Safety is an important premise and foundation for the operation of intelligent ships. This paper introduces a novel scenario analysis framework that employs disaster system theory to produce more comprehensive results for identifying scenario elements and calculating collision risks for inland intelligent ships. The framework is utilized to investigate the collision accident risk evolution mechanism. This process is incorporated into Bayesian Network (BN) modeling for ship collisions on inland rivers. By comparing the change in occurrence probability and consequence severity of risk factors for inland ship collision accidents with and without selected intelligent technologies, the collision risk of intelligent ships is quantified. The results indicate that the application of intelligent technologies, such as ship speed optimization and situational awareness, can reduce the occurrence probability of collision accidents and mitigate the severity of their consequences. Moreover, it has been discovered that such intelligent technologies have a greater impact on accidents with severe consequences than those with minor consequences. This research provides a framework for the preliminary safety evaluation of inland intelligent ships.

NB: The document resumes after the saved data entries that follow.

-- ==== Sys2Proof/Machine/Types.lean ====
section
/-! DEFINITION. The data the blocks of the 3240 hold: lanes and tote records, the two end engines, the tracker, the
sensing unit, group entries, presence entries, the fault log, frames and queues. -/

namespace Sys2Proof.Machine

open Sys2Proof

/-- Each element of a vector changed, with its place at hand. Written over the list of elements, so that the kernel can
evaluate it. -/
def eachOf {α β : Type} {n : Nat} (f : Nat → α → β) (v : Vector α n) : Vector β n :=
  ⟨⟨v.toList.mapIdx f⟩, by simp⟩

/-! ### Lanes and tote records (Chapter 1) -/

/-- A lane's direction (R2): OUT toward the lift, IN toward the shuttle. -/
inductive Dir where
  | outward
  | inward
  deriving DecidableEq, Repr, Inhabited

/-- A lane's kind (R1). -/
inductive LaneKind where
  | outOnly
  | inOnly
  | reversible
  deriving DecidableEq, Repr, Inhabited

/-- A lane's state (R3, R4). -/
inductive LaneState where
  | disabled
  | running
  | draining
  | turning
  | faulted
  deriving DecidableEq, Repr, Inhabited

/-- A zone's drive command (R33). -/
inductive Drive where
  | stop
  | forward
  | reverse
  deriving DecidableEq, Repr, Inhabited

/-- A tote's length class (R5). -/
inductive LenClass where
  | standard
  | long
  deriving DecidableEq, Repr, Inhabited

/-- A tote's kind, with the group and seq that R5 gives exactly to a GROUPED tote. -/
inductive ToteKind where
  | grouped (group : GroupNo) (seq : Seq)
  | loose
  | inbound
  deriving DecidableEq, Repr, Inhabited

/-- A tote record's state (R7). -/
inductive ToteState where
  | entering
  | seated
  | moving
  | offered
  | leaving
  | stranded
  deriving DecidableEq, Repr, Inhabited

/-- A release class (R57). -/
inductive ReleaseClass where
  | inWindow
  | ahead
  | late
  | duplicate
  | loose
  | unknownGroup
  deriving DecidableEq, Repr, Inhabited

/-- A tote record (R5). `id` is absent for an unknown tote, `cls` is the release class, present in an OUT lane,
and `advised` is the advisory-raised flag. -/
structure Tote where
  id : Option ToteId
  kind : ToteKind
  len : LenClass
  pos : Nat
  state : ToteState
  cls : Option ReleaseClass
  advised : Bool
  deriving DecidableEq, Repr, Inhabited

/-- A timer: stopped, or running with the milliseconds left of its setting. -/
abbrev Timer := Option Nat

/-- The internal move in progress (R15). -/
structure Move where
  src : Nat
  dst : Nat
  vacated : Bool
  deriving DecidableEq, Repr

/-- The two partners of a lane. -/
inductive Partner where
  | lift
  | shuttle
  deriving DecidableEq, Repr

/-- The turnaround record (R130). The other partner is the one that is not the requester. -/
structure Turnaround where
  requester : Partner
  asked : Dir
  pending : Bool
  drainTimer : Timer
  turnTimer : Timer
  deriving DecidableEq, Repr

/-! ### The end engines (Chapters 4 and 5) -/

/-- The state of an end engine (R62, R83). -/
inductive EndState where
  | idle
  | offering
  | reserved
  | transfer
  deriving DecidableEq, Repr, Inhabited

/-- A current offer: the offered record's tote id, or absent. -/
structure Offer where
  id : Option ToteId
  deriving DecidableEq, Repr

/-- The handover in hand of a shuttle-end engine (R62): the accepted put's fields as R66 reads them, or the accepted
fetch with its sill-passed note. -/
inductive ShuttleHand where
  | put (id : Option ToteId) (kind : ToteKind) (len : LenClass)
  | fetch (id : Option ToteId) (sillPassed : Bool)
  deriving DecidableEq, Repr

/-- A shuttle-end engine (R62). `timer` is its one window timer. -/
structure ShuttleEnd where
  state : EndState
  hand : Option ShuttleHand
  offer : Option Offer
  timer : Timer
  deriving DecidableEq, Repr

/-- The two kinds of lift-end transfer. -/
inductive Transfer where
  | take
  | give
  deriving DecidableEq, Repr, Inhabited

/-- A tote of a lift-end handover (R83). -/
structure HandTote where
  id : Option ToteId
  len : LenClass
  deriving DecidableEq, Repr

/-- The handover in hand of a lift-end engine (R83). The granted count is 2 exactly when `second` is present. -/
structure LiftHand where
  kind : Transfer
  first : HandTote
  second : Option HandTote
  firstGone : Bool
  deriving DecidableEq, Repr

/-- A lift-end engine (R83). `timer` is the align-window timer. -/
structure LiftEnd where
  state : EndState
  head : Option Offer
  second : Option Offer
  hand : Option LiftHand
  frameFlag : Bool
  inputFlag : Bool
  timer : Timer
  deriving DecidableEq, Repr

/-- The two ends of a lane. -/
inductive LaneEnd where
  | liftEnd
  | shuttleEnd
  deriving DecidableEq, Repr

/-! ### The transfer tracker (Chapter 6) -/

/-- The targets of R116. -/
inductive Target where
  | t1
  | t2
  | t3
  | t4
  | g1
  | g2
  | g3
  deriving DecidableEq, Repr

/-- What the lift-end engine hands the tracker at GO (R111): it fixes the target list. `len2` is the second tote's
length class in a take of count 2. -/
structure TrackJob where
  kind : Transfer
  len1 : LenClass
  len2 : Option LenClass
  deriving DecidableEq, Repr

/-- A transfer tracker (R110). `job` gives the target list, `refA` and `refB` are the encoder reference, and `d1`
and `d2` are the anchor offsets (`d1` is a give's δ). -/
structure Tracker where
  running : Bool
  untracked : Bool
  count : Int
  refA : Bool
  refB : Bool
  job : Option TrackJob
  active : Option Target
  d1 : Option Int
  d2 : Option Int
  span : Bool
  stall : Timer
  transfer : Timer
  timedOut : Bool
  deriving DecidableEq, Repr

/-! ### The sensing unit (Chapter 2) -/

/-- A class of drive current (R35). -/
inductive CurrentClass where
  | below
  | inside
  | above
  deriving DecidableEq, Repr, Inhabited

/-- An input (R27, R28): its pin's level, its debounced level (none while unsettled) and its debounce timer. A high
level is CLEAR for an eye and ACTIVE for the aligned input. -/
structure Input where
  pin : Bool
  debounced : Option Bool
  timer : Timer
  deriving DecidableEq, Repr

/-- A sensing unit (R28, R34, R36, R37, R39). `inputs` are in the order stop eyes 0-3, S-sill, L-sill, aligned,
`commanded` is the drive condition and `settleLeft` the samples left of a settling interval. -/
structure Sensing where
  inputs : Vector Input 7
  commanded : Bool
  runClass : CurrentClass
  runCount : Nat
  settleLeft : Nat
  heldClass : CurrentClass
  noLoad : Bool
  deriving DecidableEq, Repr

/-- One lane and the blocks that are present once per lane, with its part of the hold unit (R143): lane hold,
effective hold and the pending-offer latches of its two ends. -/
structure Lane where
  state : LaneState
  kind : LaneKind
  n : Nat
  dir : Dir
  queue : List Tote
  move : Option Move
  moveTimer : Timer
  zones : Vector Drive 4
  turnaround : Option Turnaround
  sEnd : ShuttleEnd
  lEnd : LiftEnd
  tracker : Tracker
  encA : Bool
  encB : Bool
  sensing : Sensing
  laneHold : Bool
  effHold : Bool
  sLatch : Bool
  lLatch : Bool
  deriving DecidableEq, Repr

/-! ### The group table (Chapter 3) -/

/-- A group entry's state (R42). -/
inductive GroupState where
  | opened
  | closed
  deriving DecidableEq, Repr

/-- A group entry (R42). Flag i of the ahead mask is bit i of `mask`. -/
structure GroupEntry where
  group : GroupNo
  state : GroupState
  cursor : Seq
  window : Nat
  mask : BitVec 32
  last : Option Seq
  deriving DecidableEq, Repr

/-! ### The presence table (Chapter 8) -/

/-- A presence entry's state (R152). -/
inductive PeerState where
  | absent
  | present
  | late
  | lost
  deriving DecidableEq, Repr, Inhabited

/-- A presence entry (R152). A front-end entry has no service state: its `inService` stays false. -/
structure Peer where
  state : PeerState
  inService : Bool
  timer : Timer
  deriving DecidableEq, Repr

/-! ### The fault log (Chapter 9) -/

/-- The 30 fault kinds, in the order of their numbers (R160). -/
inductive FaultKind where
  | moveTimeout
  | entryTimeout
  | phantom
  | sillBlocked
  | overload
  | driveStuck
  | stall
  | edgeEarly
  | edgeLate
  | length
  | runout
  | transferTime
  | stranded
  | noLoad
  | encoderLost
  | lostTote
  | seqLate
  | seqDuplicate
  | seqRange
  | groupUnknown
  | groupTableFull
  | peerLost
  | holderOverflow
  | configDefaulted
  | rxCrc
  | rxMalformed
  | rxOverflow
  | txOverflow
  | txFail
  | access
  deriving DecidableEq, Repr

/-- The three classes of fault kind (R160). -/
inductive FaultClass where
  | lane
  | advisory
  | link
  deriving DecidableEq, Repr

/-- What the log holds of one kind (R162). -/
structure KindLog where
  status : Bool
  count : Nat
  masked : Bool
  escalate : Bool
  deriving DecidableEq, Repr

/-- The header and length of a frame, as the fault log keeps them (R161). -/
structure FrameRef where
  cls : BitVec 3
  src : NodeId
  code : BitVec 6
  len : BitVec 4
  deriving DecidableEq, Repr

/-- Tracker data of an occurrence (R161). -/
structure TrackData where
  count : Int
  offset : Option Int
  deriving DecidableEq, Repr

/-- An occurrence of a fault kind (R161). `tote` is the lost peer's node id for PEER_LOST. -/
structure Occurrence where
  kind : FaultKind
  lane : Option LaneId
  tote : Option ToteId
  frame : Option FrameRef
  track : Option TrackData
  deriving DecidableEq, Repr

/-- The blocks of one lane that raise faults (R160). -/
inductive LaneBlock where
  | laneUnit
  | shuttleEnd
  | liftEnd
  | tracker
  | sensing
  deriving DecidableEq, Repr

/-- The blocks that raise faults: the column Raised by of R160, those of a lane once per lane. -/
inductive Block where
  | ofLane (b : LaneBlock) (i : LaneId)
  | groupTable
  | presence
  | holds
  | startUp
  | busLink
  deriving DecidableEq, Repr

/-- An occurrence on its way from the block that raised it to the fault log (R161, R163). -/
structure Handed where
  block : Block
  occurrence : Occurrence
  deriving DecidableEq, Repr

/-- A filled first-fault record (R165). -/
structure FirstFault where
  occurrence : Occurrence
  time : BitVec 32
  multiple : Bool
  deriving DecidableEq, Repr

/-- The fault log (R162, R165): the kinds in the order of their numbers, and the first-fault record. -/
structure FaultLog where
  kinds : Vector KindLog 30
  first : Option FirstFault
  deriving DecidableEq, Repr

/-! ### The aisle bus (Chapter 10) -/

/-- A frame (R173): header, and payload bytes whose number is the length field. -/
structure Frame where
  cls : BitVec 3
  src : NodeId
  code : BitVec 6
  payload : List Byte
  deriving DecidableEq, Repr, Inhabited

/-- The two transmit queues (R174). -/
inductive TxQueue where
  | urgent
  | routine
  deriving DecidableEq, Repr

/-- The bus link (R174, R175, R177, R182). `attempt` names the queue whose head frame is being sent, and the two
tries are the attempt counts of the queues' head frames. -/
structure BusLink where
  urgent : List Frame
  routine : List Frame
  received : List Frame
  attempt : Option TxQueue
  urgentTries : Nat
  routineTries : Nat
  beaconTimer : Timer
  deriving DecidableEq, Repr

/-! ### Start-up and settings (Chapter 11) -/

/-- The node's state (R190, R191). `held` is the node held in reset by a low RESET pin (R192). -/
inductive NodeState where
  | held
  | loading
  | listening
  | running
  deriving DecidableEq, Repr, Inhabited

/-- The settings of one lane (R188). Geometry is in encoder counts, times are in ms. -/
structure LaneSettings where
  kind : LaneKind
  initialDir : Dir
  positions : Nat
  ds : Nat
  dg : Nat
  dseat : Nat
  pitch : Nat
  len0 : Nat
  len1 : Nat
  tol : Nat
  moveTime : Nat
  putWindow : Nat
  fetchWindow : Nat
  alignWindow : Nat
  transferTime : Nat
  stallTime : Nat
  currentLow : Nat
  currentHigh : Nat
  persistence : Nat
  deriving DecidableEq, Repr

/-- The settings in force (R188, R189). Bit k−1 of `mask` masks kind k, and bit k−1 of `escalate` escalates lane
fault k. -/
structure Settings where
  lane0 : LaneSettings
  lane1 : LaneSettings
  debounce : Nat
  beaconPeriod : Nat
  groupWindow : Nat
  drainTime : Nat
  turnTime : Nat
  mask : BitVec 32
  escalate : BitVec 16
  deriving DecidableEq, Repr

end Sys2Proof.Machine
end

It is of great significance to accelerate the improvement of navigational risk prevention and response-ability of inland intelligent ships in the future.

Suggested Citation

  • Zhang, Jinfeng & Jin, Mei & Wan, Chengpeng & Dong, Zhijie & Wu, Xiaohong, 2024. "A Bayesian network-based model for risk modeling and scenario deduction of collision accidents of inland intelligent ships," Reliability Engineering and System Safety, Elsevier, vol. 243(C).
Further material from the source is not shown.